Artificial intelligence is being used to speed up trials
Machine Learning for Health Research: A Case Study of Structural Changes in Infants at MoBa and an International Trial Pathfinder
The National Institute of Environmental Health Sciences in Durham, North Carolina was where Hberg joined a group. She contributed to a team that analyzed 1,054 samples from MoBa and identified 10 genes altered in infants born to mothers who smoked while pregnant. The 2012 study gave important evidence that smoking can cause subtle changes to the genome that do not alter the sequence of the DNA. “We are only beginning to understand the gravity of epigenetic changes during development,” says Håberg.

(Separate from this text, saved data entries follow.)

/-! ## The instructions -/

theorem formLane_mapForm (f : Word → Word → Word → Word) (fa fb fd : Form) {i : Nat} (hi : i < 32) :
    formLane (mapForm f fa fb fd) i = f (formLane fa i) (formLane fb i) (formLane fd i) := by
  unfold mapForm
  split
  · rfl
  · exact formLane_each _ hi

theorem exec_bitForm (f : BitForm) (sc : Scope) (d a b : BitVec 7) (s : State) :
    exec (f.instr sc d a b) s = faluBits (bitsOf f) sc d a (f.second a b) s := by
  cases f <;> rfl

section Bits

variable {s : State} {c : Cur} {sh : Sheaf}

theorem faluBits_lanes (hi : Issues s c sh) (ha : Active c sh) (g : Word → Word → Word) {d a b : BitVec 7}
    (hb : InBudget c sh [rn d, rn a, rn b]) :
    ∃ sh' t, faluBits g .lane d a b s = .next t ∧ MovesOn s t c sh' ∧ LaneFrame (exm c sh) [rn d] sh sh' ∧
      LanesHold (exm c sh) sh' (rn d) (fun i => g (rdV s c sh i (rn a)) (rdV s c sh i (rn b)))
        (fun i => rdVP s c sh i (rn a) || rdVP s c sh i (rn b)) := by
  have he : faluBits g .lane d a b s =
      done s c (writeLanes sh (rn d) (exm c sh)
        (mapForm (fun x y _ => g x y) (rdForm s c sh (rn a)) (rdForm s c sh (rn b)) (rdForm s c sh (rn a)))
        (poisonOf s c sh [rn a, rn b])) := by
    simp only [faluBits, onEngine_issues hi, laneForm3, laneOp_issues hi ha hb]
    rfl
  refine ⟨_, _, he, movesOn_done .., laneFrame_writeLanes ..,
    lanesHold_writeLanes _ _ _ _ _ _ _ (fun i hlt _ => ?_) (fun i hlt _ => ?_)⟩
  · rw [formLane_mapForm _ _ _ _ hlt, formLane_rdForm _ _ _ _ hlt, formLane_rdForm _ _ _ _ hlt]
  · simp [bit_poisonOf _ _ _ _ hlt]

theorem faluBits_group (hi : Issues s c sh) (ha : Active c sh) (g : Word → Word → Word) (d a b : BitVec 7) :
    ∃ sh' t, faluBits g .group d a b s = .next t ∧ MovesOn s t c sh' ∧ GroupFrame [rn d] sh sh' ∧
      GroupHolds sh' (rn d) (g (rdG s c sh (rn a)) (rdG s c sh (rn b))) (rdGP s c sh (rn a) || rdGP s c sh (rn b)) := by
  have he : faluBits g .group d a b s =
      done s c (writeGroup sh (rn d) (g (rdG s c sh (rn a)) (rdG s c sh (rn b))) (rdGP s c sh (rn a) || rdGP s c sh (rn b))) := by
    simp [faluBits, onEngine_issues hi, groupForm3, groupOp_issues hi ha, poisonG]
  exact ⟨_, _, he, movesOn_done .., groupFrame_writeGroup _ _ (rn_lt d) _ _, groupHolds_writeGroup _ _ _ _⟩

end Bits

/-- R221 and R222. -/
theorem floatBitForms : FloatBits := by
  intro f d a b s c sh hi ha
  simp only [exec_bitForm, ← bitsOf_eq]
  exact ⟨faluBits_lanes hi ha _, faluBits_group hi ha _ _ _ _⟩

/-- Settles O9: the traps form by form, then the functions of the bits. -/
theorem floatBitsAndTraps : Obligations.FloatBitsAndTraps := ⟨floatTraps, floatBitForms⟩

end Sys2Proof.Proofs
end

section
/-! PROOFS. Values that a format holds exactly, and how they compare (R66, R68, R223). -/

namespace Sys2Proof.Proofs

open Sys2Proof Sys2Proof.Machine Sys2Proof.Claim

/-! ## Comparisons -/

theorem scaledInt_eq (s : Bool) (m : Nat) (d e : Int) : scaledInt s m d e = (if s then -(m : Int) else m) * 2 ^ (d - e).toNat := by
  cases s <;> simp [scaledInt]

theorem signed_natAbs (n : Int) : (if decide (n < 0) = true then -(n.natAbs : Int) else n.natAbs) = n := by
  by_cases h : n < 0 <;> simp only [h, decide_true, decide_false, if_true, Bool.false_eq_true, if_false] <;> omega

Håberg is passionate about connecting specialists from her team with interdisciplinary groups from around the world so that they can explore large amounts of data that hold clues about fetal health. A project is comparing MoBa data with information from a birth cohort in the country. “It all comes down to finding exciting new ways for teams of specialists to work together,” she says. It is gratifying to see so much resources devoted to questions of early embryonic development. Amy Coombs is related to me.

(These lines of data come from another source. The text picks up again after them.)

-- ==== Sys2Proof/Machine/State.lean ====
section
/-! DEFINITION. The machine's state, whole and as plain data: the pipeline-context value of 10_state.md, grouped by unit,
the clock chip, the radio's buffer, the schedule and the environment's events; the fault and refusal reasons; reset. -/
namespace Sys2Proof.Machine

/-- Bytes by address, strictly rising addresses, one entry a written address (Machine/Memory.lean). An address that is
not listed has no value; what a read of one does is the reading space's rule. -/
abbrev Memory := List Host.Cell

/-- The agents that issue operations (00_scope.md section 5); PROD is the interrupt context, CONS the task context
(R288). -/
inductive Agent where
  | host
  | prod
  | cons
deriving DecidableEq, Repr

/-- An operation at which the task context holds: a pop (R142, R146), or the consumer's own pop at S1_POP inside one of the
two operations that take that step (R242, R247). -/
inductive Hold where
  /-- `FIFO.POP deadline`. -/
  | pop (deadline : Deadline)
  /-- `CONS.STEP` at S1_POP. -/
  | step
  /-- `CONS.CYCLE` at S1_POP. -/
  | cycle
deriving DecidableEq, Repr

/-- `cstate` (R27). -/
inductive CState where
  | init
  | running
  | fatal
deriving DecidableEq, Repr

/-- `cstep` (R28). -/
inductive CStep where
  | s1Pop
  | s2Clock
  | s3Parse
  | s4Sample
  | s5Release
deriving DecidableEq, Repr

/-- `bus_status` (R40), the outcome of a transaction (R195). -/
inductive BusStatus where
  | ok
  | timeout
  | busErr
deriving DecidableEq, Repr

/-- The six causes of R270, in code order. -/
inductive Cause where
  /-- `E_BUS_INIT`, code 1. -/
  | busInit
  /-- `E_SEED_WRITE`, code 2. -/
  | seedWrite
  /-- `E_RADIO_INIT`, code 3. -/
  | radioInit
  /-- `E_BUS_TIMEOUT`, code 4. -/
  | busTimeout
  /-- `E_BUS_ERROR`, code 5. -/
  | busError
  /-- `E_FIFO_FULL`, code 6. -/
  | fifoFull
deriving DecidableEq, Repr

/-- The three classes of R270. -/
inductive CauseClass where
  | fatal
  | transient
  | backpressure
deriving DecidableEq, Repr

/-- Log events (R122). -/
inductive LogEvent where
  | seed (tod : TimeFields)
  | sample (tod : TimeFields) (timeValid : Bool) (metadata addrA addrB : List Byte) (ftype : BitVec 2) (fsubtype : BitVec 4)
deriving DecidableEq, Repr

/-- Entries of the ghost trace `BUS` (R42, R191, R192): `received` is `rxbuf` when the outcome is OK. -/
inductive BusEvent where
  | write (bytes : List Byte) (outcome : BusStatus)
  | writeRead (written : List Byte) (length : Nat) (outcome : BusStatus) (received : Option (List Byte))
deriving DecidableEq, Repr

/-- The result of the last operation, which travels beside the code (R114). The model's own (notes/assumptions/12.md). -/
inductive Result where
  /-- No operation has run. -/
  | none
  /-- The operation ended; its results, if any, are in registers. -/
  | done
  /-- The agent holds (00_scope.md section 5). -/
  | hold
  /-- The consumer is stuck: after a fatal cause it takes no step (R285, R286, U30; notes/assumptions/34.md). -/
  | stuck
  /-- `timeout` of a finite pop (R142). -/
  | timeout
  /-- `accepted` of a push (R141). -/
  | accepted (b : Bool)
  /-- The handle of a pop (R142). -/
  | handle (h : Nat)
  /-- A byte (R170). -/
  | byte (b : Byte)
  /-- A natural (R171). -/
  | value (n : Nat)
  /-- The status of a transaction (R191, R192). -/
  | status (s : BusStatus)
  /-- `success` (R193). -/
  | success (b : Bool)
  /-- Raw bytes (R194). -/
  | bytes (l : List Byte)
  /-- Failure with its status (R194). -/
  | fail (s : BusStatus)
  /-- The operation ended by an exception (R190, R241). -/
  | raised (c : Cause)
  /-- The fields of a data format (notes/assumptions/3.md) or of a frame-control value (R221), as numbers. -/
  | fields (l : List Nat)
  /-- The parts of a byte format, as byte lists (notes/assumptions/3.md). -/
  | parts (l : List (List Byte))
deriving DecidableEq, Repr

/-- What the environment draws (00_scope.md section 5): `script` holds the outcomes the running line names after `!`
(R120), `taken` counts the free draws taken so far. The model's own (notes/assumptions/6.md). -/
structure Draws where
  script : List Nat
  taken  : Nat
deriving DecidableEq, Repr

/-- One line of a program (R120): the agent, the operation code, the operand bytes beside it, the drawn outcomes. -/
structure Line where
  agent    : Agent
  code     : Byte
  operands : List Byte
  draws    : List Nat
deriving DecidableEq, Repr

/-- The flag bits of the three time registers (R117): bit 7 of seconds, bit 7 of minutes, bits 7 and 6 of hours. -/
structure ChipFlags where
  seconds : BitVec 1
  minutes : BitVec 1
  hours   : BitVec 2
deriving DecidableEq, Repr

/-- The environment's steps (R124) and the host's and the chip's liberties that have no step name. -/
inductive EventKind where
  /-- `RADIO.FRAME(p, t)` (R280); `frame` is what the hardware-owned buffer holds at `p` during the callback (R90). -/
  | frame (pointer : Option Nat) (frameType : Nat) (frame : List Byte)
  /-- `RTC.TICK` (R200). -/
  | tick
  /-- The chip sets its flag bits (R198, U24). -/
  | chipFlags (f : ChipFlags)
  /-- `SYNC` (R83): the values the two views are raised to. -/
  | sync (freeView writeView : Nat)
  /-- The host reports `E_RADIO_INIT` (R276). -/
  | radioInitFail
  /-- The host resets the block (R286, R310, R313; notes/assumptions/36.md). -/
  | reset
deriving DecidableEq, Repr

/-- An environment step to come: it lands after `wait` further steps of the block, counted from the event before it
(notes/assumptions/5.md); `draws` are the outcomes it names. -/
structure Event where
  wait  : Nat
  draws : List Nat
  kind  : EventKind
deriving DecidableEq, Repr

/-- The FIFO unit (10_state.md section 2). -/
structure Fifo where
  /-- `chan_ready` (R21). -/
  ready     : Bool
  /-- The `SLOT` space (R22, R70), by linear address (R71). -/
  slots     : Memory
  /-- `wr` (R23), modulo `2 * DEPTH`. -/
  wr        : Nat
  /-- `rd` (R23), modulo `2 * DEPTH`. -/
  rd        : Nat
  /-- `fr` (R23), modulo `2 * DEPTH`. -/
  fr        : Nat
  /-- Ghost count `WR` (R24). -/
  pushed    : Nat
  /-- Ghost count `RD` (R24). -/
  popped    : Nat
  /-- Ghost count `FR` (R24). -/
  released  : Nat
  /-- `fr_view` (R26), a past value of `FR`. -/
  frView    : Nat
  /-- `wr_view` (R26), a past value of `WR`. -/
  wrView    : Nat
deriving DecidableEq, Repr

/-- The consumer's control and datapath registers (10_state.md sections 1 and 3). -/
structure Consumer where
  /-- `cstate` (R27). -/
  cstate    : CState
  /-- `cstep` (R28). -/
  cstep     : CStep
  /-- `cur_handle` (R30). -/
  curHandle : Nat
  /-- `cur_valid` (R30). -/
  curValid  : Bool
  /-- `cap_cnt` (R31). -/
  capCnt    : Nat
  /-- `tod_last` (R32). -/
  todLast   : TimeFields
  /-- `time_valid` (R33). -/
  timeValid : Bool
  /-- `bus_err_cnt` (R34). -/
  busErrCnt : Nat
  /-- `fc_reg` (R35). -/
  fcReg     : HalfWord
  /-- `ftype` (R35). -/
  ftype     : BitVec 2
  /-- `fsubtype` (R35). -/
  fsubtype  : BitVec 4
  /-- `addr_a` (R36). -/
  addrA     : List Byte
  /-- `addr_b` (R36). -/
  addrB     : List Byte
deriving DecidableEq, Repr

/-- The I2C master (10_state.md section 4). -/
structure I2cMaster where
  /-- `bus_open` (R37). -/
  busOpen   : Bool
  /-- `txbuf` (R38). -/
  txbuf     : List Byte
  /-- `rxbuf` (R39). -/
  rxbuf     : List Byte
  /-- `bus_status` (R40). -/
  busStatus : BusStatus
deriving DecidableEq, Repr

/-- The clock chip, outside the block (10_state.md section 6). -/
structure Chip where
  /-- `rtc.ptr` (R44). -/
  ptr  : Byte
  /-- The `RTCREG` space (R43, R70), by register address; a register not listed has no value (R45, R46). -/
  regs : Memory
deriving DecidableEq, Repr

/-- Why the machine stops with a fault. -/
inductive Fault where
  /-- Raised by a read of a loaned slot's byte that no push has written: it has no value (R22, U1). Safe: no admitted
  run reads one, and the model invents no byte. -/
  | unwrittenSlotByte
  /-- Raised by an access that does not lie inside one slot (R92); possible only with parameters R312 excludes.
  Safe: the spec gives it no behaviour. -/
  | outsideSlot
deriving DecidableEq, Repr

/-- Why an operation has no meaning in a state: the spec's `refuse` (00_scope.md section 5), one name a rule. Each is
safe: the spec gives the operation no behaviour there, and the model invents none. -/
inductive Refusal where
  /-- Raised by an arm of `exec` whose operation is not modelled yet. Safe. -/
  | notModelled (mnemonic : String)
  /-- Raised by `step` on a line that is no operation (R115, U28). Safe. -/
  | undecodable (e : DecodeError)
  /-- Raised by `step` under parameters that R312 excludes. Safe. -/
  | illegalParameters
  /-- Raised when an operation is issued by an agent R114 does not give it (R82, R288, R324, R325). Safe. -/
  | wrongAgent
  /-- Raised by a second `FIFO.INIT` (R140) or `I2C.INIT` (R190), U5. Safe. -/
  | alreadyInitialised
  /-- Raised by a FIFO operation before `FIFO.INIT` (R141 to R143, U4). Safe. -/
  | channelNotReady
  /-- Raised by a push of a block that is not `REC_BYTES` long (R141, R92, U6). Safe. -/
  | wrongLength
  /-- Raised by `FIFO.RELEASE` when nothing is on loan (R143, U7). Safe. -/
  | nothingOnLoan
  /-- Raised by `FIFO.RELEASE` of a handle that is not the oldest loan (R143, U7). Safe. -/
  | notOldestLoan
  /-- Raised by a read of a slot that is not on loan (R89, R220, R222, U8). Safe. -/
  | slotNotOnLoan
  /-- Raised by `BCD.ENC` above 99 (R170, U13). Safe. -/
  | valueAbove99
  /-- Raised by `TIME.PACK` and `RTC.WRITE_TIME` of a value that is no TimeOfDay (R113, R173, U15). Safe. -/
  | notATimeOfDay
  /-- Raised by a bus transaction with `bus_open = 0` (R191, R192, U22). Safe. -/
  | busNotOpen
  /-- Raised by an empty write or a read of length 0 (R191, R192, U22). Safe. -/
  | emptyTransfer
  /-- Raised by `I2C.WRITE_READ` with a write phase that is not one byte (R192, U22). Safe. -/
  | writePhaseNotOneByte
  /-- Raised by a transaction that would pass register 0xFF (R191, R192, U22). Safe. -/
  | pastLastRegister
  /-- Raised by `CONS.INIT` unless `cstate = INIT` (R241). Safe. -/
  | notInInit
  /-- Raised by `CONS.STEP` and `CONS.CYCLE` unless `cstate = RUNNING` (R242, R247, U30). Safe. -/
  | notRunning
  /-- Raised by `CONS.CYCLE` unless `cstep = S1_POP` (R247). Safe. -/
  | cycleNotAtS1
  /-- Raised by a data format given bytes that are not in the format: a ClockRegisterFrame with a reserved bit set
  (R109), a link header or a record of another length (R101, R102; notes/assumptions/3.md). Safe. -/
  | notInFormat
deriving DecidableEq, Repr

/-- Everything the spec gives the machine (10_state.md), with the model's own fields last. -/
structure State where
  /-- The latched parameters (R48). -/
  cfg     : Params
  /-- The execution context in force (R288); none after reset (R310). Between two lines it is none or the task context:
  the interrupt context is left at the callback's return (notes/assumptions/37.md). -/
  agent   : Option Agent
  /-- The operation at which the task context is blocked (00_scope.md section 5, R142, R288: "may hold (block)"): while it
  stands here that context takes no other step (notes/assumptions/16.md). -/
  held    : Option Hold
  /-- The FIFO unit. -/
  fifo    : Fifo
  /-- `drop_cnt` (R29). -/
  dropCnt : Nat
  /-- The consumer. -/
  cons    : Consumer
  /-- The I2C master. -/
  i2c     : I2cMaster
  /-- The clock chip. -/
  chip    : Chip
  /-- The `HWBUF` space (R70, R90); a byte not listed has no value and reads as a draw (U27). -/
  hwbuf   : Memory
  /-- `LOG` (R41), oldest first. -/
  log     : List LogEvent
  /-- `BUS` (R42), oldest first. -/
  bus     : List BusEvent
  /-- The exceptions reported so far, oldest first (model's own, notes/assumptions/13.md). -/
  exc     : List Cause
  /-- The result of the last operation (model's own, notes/assumptions/12.md). -/
  result  : Result
  /-- The environment's draws (model's own, notes/assumptions/6.md). -/
  draws   : Draws
  /-- The lines not yet run (R120; model's own, notes/assumptions/4.md). -/
  sched   : List Line
  /-- The environment's steps to come (model's own, notes/assumptions/5.md). -/
  events  : List Event
deriving DecidableEq, Repr

/-- The machine right after reset (R310, 10_state.md section 8). Registers the spec leaves unspecified hold the values
notes/assumptions/7.md, 8.md and 9.md name (DESIGN CHOICE). -/
def State.reset : State where
  cfg     := Config.resetParams
  agent   := none
  held    := none
  fifo    :=
    { ready := false, slots := [], wr := 0, rd := 0, fr := 0
      pushed := 0, popped := 0, released := 0, frView := 0, wrView := 0 }
  dropCnt := 0
  cons    :=
    { cstate := .init, cstep := .s1Pop, curHandle := 0, curValid := false, capCnt := 0
      todLast := ⟨0, 0, 0⟩, timeValid := false, busErrCnt := 0, fcReg := 0#16, ftype := 0#2, fsubtype := 0#4
      addrA := List.replicate 6 0#8, addrB := List.replicate 6 0#8 }
  i2c     := { busOpen := false, txbuf := List.replicate 8 0#8, rxbuf := List.replicate 3 0#8, busStatus := .ok }
  chip    := { ptr := 0#8, regs := [] }
  hwbuf   := []
  log     := []
  bus     := []
  exc     := []
  result  := .none
  draws   := { script := [], taken := 0 }
  sched   := []
  events  := []

end Sys2Proof.Machine
end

Deep Learning is a machine-learning technique that can identify complex patterns. In testing, their system analysed images with variables such as glasses with greater accuracy and less human oversight than previous methods. She found that the machine-learning techniques were rapidly becoming more sophisticated and could handle more data, all without the traditional human reviewer.
In 2022, the authors of a paper described how artificial intelligence could be used to classify tumours in tissue slides. “With deep learning, we can detect patterns that the human eye cannot see,” she says.
The team showed how an artificial intelligence system could be trained to identify bladder cancer- related defects in samples stained with H&E. “We do not aim to replace the urologist, but deep-learning can offer additional analysis,” says Ghaffari Laleh.
AI can eliminate some of the guesswork and manual labour from optimizing eligibility criteria. Zou says that sometimes even teams working at the same company and studying the same disease can come up with different criteria for a trial. Several firms, including Genentech and AstraZeneca, are using a tool called Trial pathfinder. Sun’s lab in Illinois has developed a method to train a large language model so that a user can provide a trial description and then ask it to generate an appropriate criterion range for their body mass index.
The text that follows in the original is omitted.